-- ==== Sys2Proof/Config.lean ====
section
/-! DEFINITION. Config.lean: what a part fixes outside the spec, and the values the spec leaves open. Every
constant here is opaque, so nothing can be proved of its value. -/

namespace Sys2Proof.Config

/-- Bytes of the SMD's random number generator (R442, R451): draw number, then byte index.
DESIGN CHOICE, log 1: safe. -/
opaque rng : Nat → Nat → Byte

/-- What a staging byte reads after its granule was given a new key and before it is written (R387, R455,
R493): key generation, then package address. DESIGN CHOICE, log 1: safe. -/
opaque staging : Nat → Nat → Byte

/-- Sign and payload of a quiet NaN that an operation of a vector or update engine produces, where R27 and
IEEE 754 leave them open: a function of the operands. DESIGN CHOICE, log 1: safe. -/
opaque nanPayload : Nat → Nat → Nat → Nat

/-- A 32-bit value the spec does not state: draw number. DESIGN CHOICE, log 1: safe. -/
opaque free32 : Nat → BitVec 32

/-- What a module writes behind the end of a result in its last 16-byte unit (R454): draw number, byte. DESIGN
CHOICE, log 37: safe. -/
opaque resultPad : Nat → Nat → Byte

/-- SHA-384 of the SMD boot ROM (R459), byte by byte. Log 8. -/
opaque bootHash : Nat → Byte

/-- Length, then bytes, of the device certificate chain (R459, at most 2,048 bytes). Log 8. -/
opaque certLen : Fin 2049
opaque cert : Nat → Byte

/-- Vendor ID assigned to Plerima (R402). Log 8. -/
opaque vendorId : BitVec 16

/-- Time in ns from PERST# deassertion to the configuration-ready time, at most 1.0 s (R407). DESIGN CHOICE, log 17:
safe. -/
opaque cfgReadyTime : Fin 0x3B9ACA01

/-- Lanes and rate the host link trains to, which the host and its slot decide: draw number, then a place among the
widths 1 to 16 and the rates 2.5 to 64 GT/s (R402). DESIGN CHOICE, log 17: safe. -/
opaque hostLanes : Nat → Fin 5
opaque hostSpeed : Nat → Fin 6

/-- Free dwords of configuration space before a capability structure, by its place in the list: the manual does not say
where the structures stand (R403). Log 5: safe. -/
opaque capGap : Nat → Fin 9

/-- What configuration space reads where the PCI Express Base Specification and not the manual gives the
register: dword offset, draw number. Log 5. -/
opaque cfgFree : Nat → Nat → BitVec 32

/-- Sign and payload of the quiet NaN that an E8 NaN code stands for (R30, R53): the code. DESIGN CHOICE,
log 62: safe. -/
opaque e8Nan : Nat → Nat

/-- Whether a fused multiply-add of a zero, an infinity and a quiet NaN raises invalid, which IEEE 754 leaves to
the implementation (R27). DESIGN CHOICE, log 62: safe. -/
opaque fmaInvalid : Bool

/-- Staging channel of a package address, before reduction to the channels of the part (R14). DESIGN CHOICE,
log 63: safe. -/
opaque channelOf : Nat → Nat

/-- Receive space of a peer port per credit class, in frames, when the port comes up (R328). Log 12. -/
opaque portCredit : Nat → Nat

/-- Offset of the arrival line in the run of an OUT route, which the sender knows and no record states (R374,
R456): stage, first granule of the run. Log 13. -/
opaque outArrive : Nat → Nat → Nat

/-- An MCTP control answer that DSP0236 gives and the manual does not: draw number, byte. Log 5. -/
opaque mctpFree : Nat → Nat → Byte

end Sys2Proof.Config
end

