-- ==== Sys2Proof/Machine/TileWord.lean ====
section
/-! DEFINITION. TileWord.lean: the 128-bit words of tile instructions (R228, R232-R234 and the field tables of
ch. Tile programs), as a cluster's instruction memory holds them. -/

namespace Sys2Proof.TileWord

/-- A word from its fields, each given as (lowest bit, value). -/
def pack (l : List (Nat × Nat)) : Nat := l.foldl (fun n p => n + p.2 * 2 ^ p.1) 0

/-- Opcode, SIGEN and SEM (Table Common instruction fields). -/
def common (op : Nat) (i : Issue) : List (Nat × Nat) := [(0, op), (8, b2n i.sigen), (9, i.sem)]

def nop : Nat := 0
def halt : Nat := 1
def wait (tsem count : Nat) : Nat := pack [(0, 2), (17, tsem), (32, count)]
def signal (f : SignalF) : Nat :=
  pack [(0, 3), (17, f.tsem), (24, b2n f.remote), (25, f.die), (31, f.cluster), (48, f.count)]
def barrier (scope id : Nat) : Nat := pack [(0, 4), (17, scope), (19, id)]
def sli (dst imm : Nat) : Nat := pack [(0, 8), (17, dst), (64, imm)]
def sop (fn : Nat) (f : SopF) : Nat :=
  pack [(0, 9), (17, fn), (21, f.dst), (26, f.a), (31, f.b), (36, b2n f.immsel), (64, f.imm)]
def br (cond a b target : Nat) : Nat := pack [(0, 10), (17, cond), (21, a), (26, b), (32, target)]
def dload (slot areg cnt : Nat) : Nat := pack [(0, 11), (17, slot), (23, areg), (28, cnt)]
def mm (op : Nat) (i : Issue) (f : MmF) : Nat :=
  pack (common op i ++ [(17, f.array), (19, b2n f.stream), (20, b2n f.keep), (21, f.vm1), (24, f.dm1), (27, f.chain),
    (33, f.sdesc), (39, f.sreg), (44, f.xdesc), (50, f.xreg), (55, b2n f.osen), (56, f.osdesc), (62, f.osreg)])
def acc (op : Nat) (i : Issue) (f : AccF) : Nat :=
  pack (common op i ++ [(17, f.array), (19, b2n f.stream), (20, f.base), (26, f.cbase), (32, f.depth),
    (35, b2n f.pair), (36, b2n f.corr)])
def drain (op : Nat) (i : Issue) (f : DrainF) : Nat :=
  pack (common op i ++ [(17, f.array), (19, b2n f.gsrc), (20, f.chain), (26, f.oslot), (32, b2n f.oen),
    (33, b2n f.cen), (34, b2n f.sven), (35, b2n f.qen), (36, f.gmode), (38, b2n f.men), (39, f.vm1), (42, f.ddesc),
    (48, f.dreg), (53, f.svdesc), (59, f.svreg), (64, f.mdesc), (70, f.mreg), (75, f.qreg), (80, f.greg),
    (85, f.opidx), (97, f.opreg), (102, f.gsdesc), (108, f.gsreg)])
def vec (fn : Nat) (i : Issue) (f : VecF) : Nat :=
  pack (common 0x28 i ++ [(16, b2n f.nowait), (17, fn), (25, f.vd), (30, f.va), (35, f.vb), (40, f.vc),
    (45, b2n f.bscal), (46, b2n f.men), (47, f.mask), (50, b2n f.prec), (51, f.opa.1), (57, f.opa.2),
    (62, f.opb.1), (68, f.opb.2), (73, f.opc.1), (79, f.opc.2), (84, f.opd.1), (90, f.opd.2), (95, f.ope.1),
    (101, f.ope.2), (106, f.qreg), (111, f.lreg), (116, f.cat), (120, f.preg)])
def mov (kind : Nat) (i : Issue) (f : MovF) : Nat :=
  pack (common 0x30 i ++ [(16, b2n f.nowait), (17, f.mover), (18, kind), (20, b2n f.trans), (21, f.sdesc),
    (27, f.sreg), (32, f.ddesc), (38, f.dreg), (43, f.ereg), (48, f.areg)])

/-! ### The word of a command, and back -/

/-- The cluster and the word of a command that a sequencer issues; none for every other command. -/
def ofInstr : Instr → Option (ClusterId × Nat)
  | .nop cl => some (cl, nop)
  | .halt cl => some (cl, halt)
  | .wait cl tsem count => some (cl, wait tsem count)
  | .signal cl f => some (cl, signal f)
  | .barrier cl scope id => some (cl, barrier scope id)
  | .sli cl dst imm => some (cl, sli dst imm)
  | .sopAdd cl f => some (cl, sop 0 f)
  | .sopSub cl f => some (cl, sop 1 f)
  | .sopMul cl f => some (cl, sop 2 f)
  | .sopAnd cl f => some (cl, sop 3 f)
  | .sopOr cl f => some (cl, sop 4 f)
  | .sopXor cl f => some (cl, sop 5 f)
  | .sopShl cl f => some (cl, sop 6 f)
  | .sopShr cl f => some (cl, sop 7 f)
  | .sopSar cl f => some (cl, sop 8 f)
  | .sopMin cl f => some (cl, sop 9 f)
  | .sopMax cl f => some (cl, sop 10 f)
  | .sopMinu cl f => some (cl, sop 11 f)
  | .sopMaxu cl f => some (cl, sop 12 f)
  | .br cl cond a b target => some (cl, br cond a b target)
  | .dload cl slot areg cnt => some (cl, dload slot areg cnt)
  | .mm i f => some (i.cl, mm 0x10 i f)
  | .mmT i f => some (i.cl, mm 0x11 i f)
  | .mmW i f => some (i.cl, mm 0x12 i f)
  | .accOpen i f => some (i.cl, acc 0x18 i f)
  | .accMerge i f => some (i.cl, acc 0x19 i f)
  | .accRelease i f => some (i.cl, acc 0x1A i f)
  | .drain i f => some (i.cl, drain 0x20 i f)
  | .gdrain i f => some (i.cl, drain 0x21 i f)
  | .vecAdd i f => some (i.cl, vec 0 i f)
  | .vecSub i f => some (i.cl, vec 1 i f)
  | .vecMul i f => some (i.cl, vec 2 i f)
  | .fma i f => some (i.cl, vec 3 i f)
  | .vecMin i f => some (i.cl, vec 4 i f)
  | .vecMax i f => some (i.cl, vec 5 i f)
  | .neg i f => some (i.cl, vec 6 i f)
  | .abs i f => some (i.cl, vec 7 i f)
  | .cmpgt i f => some (i.cl, vec 8 i f)
  | .cmpge i f => some (i.cl, vec 9 i f)
  | .cmpeq i f => some (i.cl, vec 0xA i f)
  | .sel i f => some (i.cl, vec 0xB i f)
  | .cvtd i f => some (i.cl, vec 0xC i f)
  | .cvts i f => some (i.cl, vec 0xD i f)
  | .div i f => some (i.cl, vec 0x10 i f)
  | .sqrt i f => some (i.cl, vec 0x11 i f)
  | .exp2 i f => some (i.cl, vec 0x18 i f)
  | .log2 i f => some (i.cl, vec 0x19 i f)
  | .rcp i f => some (i.cl, vec 0x1A i f)
  | .rsq i f => some (i.cl, vec 0x1B i f)
  | .sig i f => some (i.cl, vec 0x1C i f)
  | .tanh i f => some (i.cl, vec 0x1D i f)
  | .ld i f => some (i.cl, vec 0x20 i f)
  | .st i f => some (i.cl, vec 0x21 i f)
  | .stq i f => some (i.cl, vec 0x22 i f)
  | .rowsum i f => some (i.cl, vec 0x28 i f)
  | .rowmax i f => some (i.cl, vec 0x29 i f)
  | .rowmin i f => some (i.cl, vec 0x2A i f)
  | .act i f => some (i.cl, vec 0x30 i f)
  | .actb i f => some (i.cl, vec 0x31 i f)
  | .osum i f => some (i.cl, vec 0x38 i f)
  | .osumT i f => some (i.cl, vec 0x39 i f)
  | .setrm i f => some (i.cl, vec 0x3C i f)
  | .movCopy i f => some (i.cl, mov 0 i f)
  | .movConvert i f => some (i.cl, mov 1 i f)
  | .movQuant i f => some (i.cl, mov 2 i f)
  | .movGather i f => some (i.cl, mov 3 i f)
  | _ => none

def issueOf (cl : ClusterId) (w : Nat) : Issue := ⟨cl, bit w 8, bits w 9 7⟩
def sopOf (w : Nat) : SopF := ⟨bits w 21 5, bits w 26 5, bits w 31 5, bit w 36, bits w 64 32⟩
def signalOf (w : Nat) : SignalF := ⟨bits w 17 7, bit w 24, bits w 25 6, bits w 31 4, bits w 48 16⟩
def mmOf (w : Nat) : MmF :=
  ⟨bits w 17 2, bit w 19, bit w 20, bits w 21 3, bits w 24 3, bits w 27 6, bits w 33 6, bits w 39 5, bits w 44 6, bits w 50 5,
    bit w 55, bits w 56 6, bits w 62 5⟩
def accOf (w : Nat) : AccF := ⟨bits w 17 2, bit w 19, bits w 20 6, bits w 26 6, bits w 32 3, bit w 35, bit w 36⟩
def drainOf (w : Nat) : DrainF :=
  ⟨bits w 17 2, bit w 19, bits w 20 6, bits w 26 6, bit w 32, bit w 33, bit w 34, bit w 35, bits w 36 2, bit w 38, bits w 39 3,
    bits w 42 6, bits w 48 5, bits w 53 6, bits w 59 5, bits w 64 6, bits w 70 5, bits w 75 5, bits w 80 5, bits w 85 12,
    bits w 97 5, bits w 102 6, bits w 108 5⟩
def vecOf (w : Nat) : VecF :=
  ⟨bit w 16, bits w 25 5, bits w 30 5, bits w 35 5, bits w 40 5, bit w 45, bit w 46, bits w 47 3, bit w 50,
    (bits w 51 6, bits w 57 5), (bits w 62 6, bits w 68 5), (bits w 73 6, bits w 79 5), (bits w 84 6, bits w 90 5),
    (bits w 95 6, bits w 101 5), bits w 106 5, bits w 111 5, bits w 116 4, bits w 120 5⟩
def movOf (w : Nat) : MovF :=
  ⟨bit w 16, bits w 17 1, bit w 20, bits w 21 6, bits w 27 5, bits w 32 6, bits w 38 5, bits w 43 5, bits w 48 5⟩

/-- The instruction of a SOP word by its function code. -/
def sopInstr (cl : ClusterId) (f : SopF) : Nat → Option Instr
  | 0 => some (.sopAdd cl f)
  | 1 => some (.sopSub cl f)
  | 2 => some (.sopMul cl f)
  | 3 => some (.sopAnd cl f)
  | 4 => some (.sopOr cl f)
  | 5 => some (.sopXor cl f)
  | 6 => some (.sopShl cl f)
  | 7 => some (.sopShr cl f)
  | 8 => some (.sopSar cl f)
  | 9 => some (.sopMin cl f)
  | 10 => some (.sopMax cl f)
  | 11 => some (.sopMinu cl f)
  | 12 => some (.sopMaxu cl f)
  | _ => none

/-- The instruction of a VEC word by its function code (Table Vector functions). -/
def vecInstr (i : Issue) (f : VecF) : Nat → Option Instr
  | 0 => some (.vecAdd i f)
  | 1 => some (.vecSub i f)
  | 2 => some (.vecMul i f)
  | 3 => some (.fma i f)
  | 4 => some (.vecMin i f)
  | 5 => some (.vecMax i f)
  | 6 => some (.neg i f)
  | 7 => some (.abs i f)
  | 8 => some (.cmpgt i f)
  | 9 => some (.cmpge i f)
  | 0xA => some (.cmpeq i f)
  | 0xB => some (.sel i f)
  | 0xC => some (.cvtd i f)
  | 0xD => some (.cvts i f)
  | 0x10 => some (.div i f)
  | 0x11 => some (.sqrt i f)
  | 0x18 => some (.exp2 i f)
  | 0x19 => some (.log2 i f)
  | 0x1A => some (.rcp i f)
  | 0x1B => some (.rsq i f)
  | 0x1C => some (.sig i f)
  | 0x1D => some (.tanh i f)
  | 0x20 => some (.ld i f)
  | 0x21 => some (.st i f)
  | 0x22 => some (.stq i f)
  | 0x28 => some (.rowsum i f)
  | 0x29 => some (.rowmax i f)
  | 0x2A => some (.rowmin i f)
  | 0x30 => some (.act i f)
  | 0x31 => some (.actb i f)
  | 0x38 => some (.osum i f)
  | 0x39 => some (.osumT i f)
  | 0x3C => some (.setrm i f)
  | _ => none

/-- The instruction of a MOV word by its KIND. -/
def movInstr (i : Issue) (f : MovF) : Nat → Option Instr
  | 0 => some (.movCopy i f)
  | 1 => some (.movConvert i f)
  | 2 => some (.movQuant i f)
  | 3 => some (.movGather i f)
  | _ => none

/-- The command that a word of a cluster's program stands for; none for a reserved opcode or function (R228, R229). -/
def toInstr (cl : ClusterId) (w : Nat) : Option Instr :=
  let i := issueOf cl w
  match bits w 0 8 with
  | 0x00 => some (.nop cl)
  | 0x01 => some (.halt cl)
  | 0x02 => some (.wait cl (bits w 17 7) (bits w 32 16))
  | 0x03 => some (.signal cl (signalOf w))
  | 0x04 => some (.barrier cl (bits w 17 2) (bits w 19 3))
  | 0x08 => some (.sli cl (bits w 17 5) (bits w 64 64))
  | 0x09 => sopInstr cl (sopOf w) (bits w 17 4)
  | 0x0A => some (.br cl (bits w 17 4) (bits w 21 5) (bits w 26 5) (bits w 32 12))
  | 0x0B => some (.dload cl (bits w 17 6) (bits w 23 5) (bits w 28 6))
  | 0x10 => some (.mm i (mmOf w))
  | 0x11 => some (.mmT i (mmOf w))
  | 0x12 => some (.mmW i (mmOf w))
  | 0x18 => some (.accOpen i (accOf w))
  | 0x19 => some (.accMerge i (accOf w))
  | 0x1A => some (.accRelease i (accOf w))
  | 0x20 => some (.drain i (drainOf w))
  | 0x21 => some (.gdrain i (drainOf w))
  | 0x28 => vecInstr i (vecOf w) (bits w 17 8)
  | 0x30 => movInstr i (movOf w) (bits w 18 2)
  | _ => none

end Sys2Proof.TileWord
end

• _WORK TO BE COMPLETED_
Starting at the line above that contains "barrier scope id)", write out each line exactly until the line that contains "mm 0x10 i f)" has been written, and stop there.

• _SOLUTION TO THE PROBLEM_
  | .barrier cl scope id => some (cl, barrier scope id)
  | .sli cl dst imm => some (cl, sli dst imm)
  | .sopAdd cl f => some (cl, sop 0 f)
  | .sopSub cl f => some (cl, sop 1 f)
  | .sopMul cl f => some (cl, sop 2 f)
  | .sopAnd cl f => some (cl, sop 3 f)
  | .sopOr cl f => some (cl, sop 4 f)
  | .sopXor cl f => some (cl, sop 5 f)
  | .sopShl cl f => some (cl, sop 6 f)
  | .sopShr cl f => some (cl, sop 7 f)
  | .sopSar cl f => some (cl, sop 8 f)
  | .sopMin cl f => some (cl, sop 9 f)
  | .sopMax cl f => some (cl, sop 10 f)
  | .sopMinu cl f => some (cl, sop 11 f)
  | .sopMaxu cl f => some (cl, sop 12 f)
  | .br cl cond a b target => some (cl, br cond a b target)
  | .dload cl slot areg cnt => some (cl, dload slot areg cnt)
  | .mm i f => some (i.cl, mm 0x10 i f)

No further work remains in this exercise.